(INPUT FOR THIS TASK Opens)
-- ==== Sys2Proof/Machine/RegMap.lean ====
section
/-! DEFINITION. The control-space register map: for every register of the spec's register tables its offset, array
dimensions, reset value and fields with their access codes, and the list of the registers each kind of node implements
(R36 to R38, Table 2-3). A register array has one pair (stride, count) per dimension;
a definition lists id, offset, dimensions, reset, whether it is Walled only, and its fields. -/
set_option autoImplicit false
namespace Sys2Proof.Machine

/-- The access codes of register fields (R8, R46 to R55). -/
inductive Acc where
  | ro | rw | w1c | w1s | rc | wo | rws | ros | gp | wl
  deriving DecidableEq, Repr

/-- A field of a register: lowest bit, width, access code. -/
structure RField where
  lo : Nat
  n : Nat
  acc : Acc
  deriving DecidableEq, Repr

/-- A register or register array. -/
structure RegDef where
  id : Nat
  off : Nat
  dims : List (Nat × Nat)
  reset : Nat
  walledOnly : Bool
  fields : List RField
  deriving DecidableEq, Repr

/-- The kinds of control-space node (Table 2-3). -/
inductive NodeCls where
  | tile
  | llc
  | bridge
  | cdPower
  | chan
  | port
  | fb
  | cluster
  | urn
  | tsv
  | home
  | iommu
  | gk
  | iodMesh
  | iodPower
  | flash
  | regul
  | root
  | gh
  | ww
  | tb
  | rnd
  | pkg
  deriving DecidableEq, Repr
(INPUT FOR THIS TASK Closes)
[ABOUT THIS TASK]
Print only the lines from the one with "structure RField where" to the end of the records, both included.

[OUTPUT]
structure RField where
  lo : Nat
  n : Nat
  acc : Acc
  deriving DecidableEq, Repr

/-- A register or register array. -/
structure RegDef where
  id : Nat
  off : Nat
  dims : List (Nat × Nat)
  reset : Nat
  walledOnly : Bool
  fields : List RField
  deriving DecidableEq, Repr

/-- The kinds of control-space node (Table 2-3). -/
inductive NodeCls where
  | tile
  | llc
  | bridge
  | cdPower
  | chan
  | port
  | fb
  | cluster
  | urn
  | tsv
  | home
  | iommu
  | gk
  | iodMesh
  | iodPower
  | flash
  | regul
  | root
  | gh
  | ww
  | tb
  | rnd
  | pkg
  deriving DecidableEq, Repr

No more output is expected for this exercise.